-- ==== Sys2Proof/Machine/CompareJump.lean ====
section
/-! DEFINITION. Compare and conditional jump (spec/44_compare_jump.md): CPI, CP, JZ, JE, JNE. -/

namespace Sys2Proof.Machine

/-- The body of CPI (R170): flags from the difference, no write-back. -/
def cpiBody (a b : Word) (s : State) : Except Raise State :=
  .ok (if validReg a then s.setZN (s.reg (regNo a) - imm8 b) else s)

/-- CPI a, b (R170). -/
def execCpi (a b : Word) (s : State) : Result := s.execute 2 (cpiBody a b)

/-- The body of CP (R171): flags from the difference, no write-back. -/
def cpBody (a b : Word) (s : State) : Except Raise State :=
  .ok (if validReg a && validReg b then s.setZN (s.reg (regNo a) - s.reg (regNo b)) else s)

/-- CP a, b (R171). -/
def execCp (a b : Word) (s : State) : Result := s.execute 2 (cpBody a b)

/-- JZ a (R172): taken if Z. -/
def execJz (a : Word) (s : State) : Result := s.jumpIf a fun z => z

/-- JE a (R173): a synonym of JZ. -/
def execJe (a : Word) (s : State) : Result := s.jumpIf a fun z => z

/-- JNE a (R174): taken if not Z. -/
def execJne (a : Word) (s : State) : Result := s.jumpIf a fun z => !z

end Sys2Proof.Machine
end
==============================
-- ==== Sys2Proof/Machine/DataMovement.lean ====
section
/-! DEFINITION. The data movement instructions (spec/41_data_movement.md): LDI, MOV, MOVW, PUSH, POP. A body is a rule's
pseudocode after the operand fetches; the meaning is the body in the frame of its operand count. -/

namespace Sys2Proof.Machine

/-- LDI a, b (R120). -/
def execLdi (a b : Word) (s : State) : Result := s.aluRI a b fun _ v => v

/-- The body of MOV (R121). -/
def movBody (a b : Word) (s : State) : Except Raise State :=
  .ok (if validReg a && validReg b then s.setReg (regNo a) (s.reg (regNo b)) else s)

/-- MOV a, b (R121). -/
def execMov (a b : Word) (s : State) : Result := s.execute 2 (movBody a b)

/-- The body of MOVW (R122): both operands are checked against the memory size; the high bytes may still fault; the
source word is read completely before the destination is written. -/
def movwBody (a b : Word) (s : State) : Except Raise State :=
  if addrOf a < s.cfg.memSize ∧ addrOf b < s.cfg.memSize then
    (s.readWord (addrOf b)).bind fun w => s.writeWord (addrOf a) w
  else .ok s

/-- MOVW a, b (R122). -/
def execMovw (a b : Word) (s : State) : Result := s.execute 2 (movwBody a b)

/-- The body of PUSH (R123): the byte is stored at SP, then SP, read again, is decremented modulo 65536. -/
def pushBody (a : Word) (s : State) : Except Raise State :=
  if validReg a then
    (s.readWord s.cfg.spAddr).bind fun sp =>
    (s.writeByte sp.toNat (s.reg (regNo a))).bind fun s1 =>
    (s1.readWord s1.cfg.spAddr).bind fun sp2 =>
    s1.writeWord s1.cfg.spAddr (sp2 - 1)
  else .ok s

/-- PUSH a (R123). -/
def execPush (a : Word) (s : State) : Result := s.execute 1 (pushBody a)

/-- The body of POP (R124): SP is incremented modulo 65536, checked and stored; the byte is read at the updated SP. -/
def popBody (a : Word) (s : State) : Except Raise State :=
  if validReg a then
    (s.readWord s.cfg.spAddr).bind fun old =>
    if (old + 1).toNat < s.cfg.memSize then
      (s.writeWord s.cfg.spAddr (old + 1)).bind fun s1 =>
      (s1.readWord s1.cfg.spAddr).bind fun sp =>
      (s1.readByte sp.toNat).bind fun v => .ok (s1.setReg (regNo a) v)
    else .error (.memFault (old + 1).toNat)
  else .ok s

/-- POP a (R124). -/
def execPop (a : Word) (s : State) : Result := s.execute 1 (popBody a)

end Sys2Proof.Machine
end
==============================
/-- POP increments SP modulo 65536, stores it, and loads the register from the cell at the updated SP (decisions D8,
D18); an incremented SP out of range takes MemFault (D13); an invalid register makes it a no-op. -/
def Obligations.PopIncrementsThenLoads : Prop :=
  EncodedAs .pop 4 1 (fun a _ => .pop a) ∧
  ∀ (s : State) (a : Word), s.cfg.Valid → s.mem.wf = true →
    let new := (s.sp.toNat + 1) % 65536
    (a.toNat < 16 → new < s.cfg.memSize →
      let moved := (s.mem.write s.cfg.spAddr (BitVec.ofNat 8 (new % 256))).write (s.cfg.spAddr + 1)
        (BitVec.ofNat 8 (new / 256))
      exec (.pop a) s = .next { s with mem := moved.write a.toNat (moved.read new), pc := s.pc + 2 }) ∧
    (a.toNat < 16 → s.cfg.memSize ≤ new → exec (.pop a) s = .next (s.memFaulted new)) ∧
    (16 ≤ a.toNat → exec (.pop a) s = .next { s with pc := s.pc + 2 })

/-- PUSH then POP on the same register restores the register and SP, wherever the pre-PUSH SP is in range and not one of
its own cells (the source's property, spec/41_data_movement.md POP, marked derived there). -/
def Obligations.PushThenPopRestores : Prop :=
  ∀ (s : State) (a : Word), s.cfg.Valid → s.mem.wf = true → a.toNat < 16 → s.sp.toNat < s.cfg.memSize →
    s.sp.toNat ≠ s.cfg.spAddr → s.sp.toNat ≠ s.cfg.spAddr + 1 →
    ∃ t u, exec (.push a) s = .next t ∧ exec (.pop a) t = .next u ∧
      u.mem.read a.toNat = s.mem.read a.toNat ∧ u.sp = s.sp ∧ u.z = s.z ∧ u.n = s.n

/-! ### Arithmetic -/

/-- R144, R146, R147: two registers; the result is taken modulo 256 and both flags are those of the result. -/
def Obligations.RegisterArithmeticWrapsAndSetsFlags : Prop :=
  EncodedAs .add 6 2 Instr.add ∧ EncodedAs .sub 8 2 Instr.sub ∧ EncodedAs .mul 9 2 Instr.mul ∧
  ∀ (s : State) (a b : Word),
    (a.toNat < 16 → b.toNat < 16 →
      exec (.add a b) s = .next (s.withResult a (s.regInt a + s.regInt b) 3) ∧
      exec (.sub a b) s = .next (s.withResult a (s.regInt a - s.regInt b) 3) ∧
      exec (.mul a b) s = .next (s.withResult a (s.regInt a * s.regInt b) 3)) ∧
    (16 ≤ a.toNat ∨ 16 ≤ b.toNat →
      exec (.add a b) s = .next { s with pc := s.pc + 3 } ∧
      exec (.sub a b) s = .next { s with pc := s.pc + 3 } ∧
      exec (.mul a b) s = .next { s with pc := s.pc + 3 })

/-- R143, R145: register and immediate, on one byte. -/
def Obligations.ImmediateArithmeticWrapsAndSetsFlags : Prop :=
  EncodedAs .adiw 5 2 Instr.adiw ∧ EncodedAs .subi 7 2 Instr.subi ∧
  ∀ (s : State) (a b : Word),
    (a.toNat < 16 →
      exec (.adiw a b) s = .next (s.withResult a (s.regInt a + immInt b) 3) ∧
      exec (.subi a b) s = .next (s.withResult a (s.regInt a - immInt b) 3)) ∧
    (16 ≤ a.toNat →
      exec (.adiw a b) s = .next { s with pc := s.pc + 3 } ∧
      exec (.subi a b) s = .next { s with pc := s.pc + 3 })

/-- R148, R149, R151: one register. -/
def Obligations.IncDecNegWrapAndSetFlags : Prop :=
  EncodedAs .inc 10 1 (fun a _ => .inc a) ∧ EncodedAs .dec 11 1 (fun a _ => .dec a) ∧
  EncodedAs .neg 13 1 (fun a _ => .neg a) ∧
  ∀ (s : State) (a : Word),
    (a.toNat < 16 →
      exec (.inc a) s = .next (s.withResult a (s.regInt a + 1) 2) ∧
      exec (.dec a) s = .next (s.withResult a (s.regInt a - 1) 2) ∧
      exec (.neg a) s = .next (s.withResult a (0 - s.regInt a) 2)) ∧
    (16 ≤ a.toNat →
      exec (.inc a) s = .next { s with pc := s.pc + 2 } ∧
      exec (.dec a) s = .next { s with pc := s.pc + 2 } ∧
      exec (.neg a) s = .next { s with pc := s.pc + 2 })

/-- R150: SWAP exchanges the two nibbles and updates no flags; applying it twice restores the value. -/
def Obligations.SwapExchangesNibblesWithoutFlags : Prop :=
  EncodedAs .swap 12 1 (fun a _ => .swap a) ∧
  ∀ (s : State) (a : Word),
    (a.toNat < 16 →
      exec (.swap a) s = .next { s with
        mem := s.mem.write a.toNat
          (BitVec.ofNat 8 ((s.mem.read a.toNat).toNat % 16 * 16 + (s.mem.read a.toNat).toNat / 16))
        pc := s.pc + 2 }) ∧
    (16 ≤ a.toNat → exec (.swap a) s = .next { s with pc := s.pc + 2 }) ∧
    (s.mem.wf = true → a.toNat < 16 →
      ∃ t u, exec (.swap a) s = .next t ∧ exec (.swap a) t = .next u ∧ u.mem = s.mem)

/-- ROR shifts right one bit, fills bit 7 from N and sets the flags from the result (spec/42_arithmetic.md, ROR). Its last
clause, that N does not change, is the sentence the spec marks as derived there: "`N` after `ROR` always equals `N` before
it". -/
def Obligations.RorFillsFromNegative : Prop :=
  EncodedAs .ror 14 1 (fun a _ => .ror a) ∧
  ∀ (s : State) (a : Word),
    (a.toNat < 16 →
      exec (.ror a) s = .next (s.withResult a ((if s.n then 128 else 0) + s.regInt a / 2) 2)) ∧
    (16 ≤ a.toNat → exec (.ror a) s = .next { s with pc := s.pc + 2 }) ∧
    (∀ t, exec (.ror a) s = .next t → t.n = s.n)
==============================
Work task: Working through the entries above, copy every line in which "movBody" is found.

Solution to this problem:
def movBody (a b : Word) (s : State) : Except Raise State :=
def execMov (a b : Word) (s : State) : Result := s.execute 2 (movBody a b)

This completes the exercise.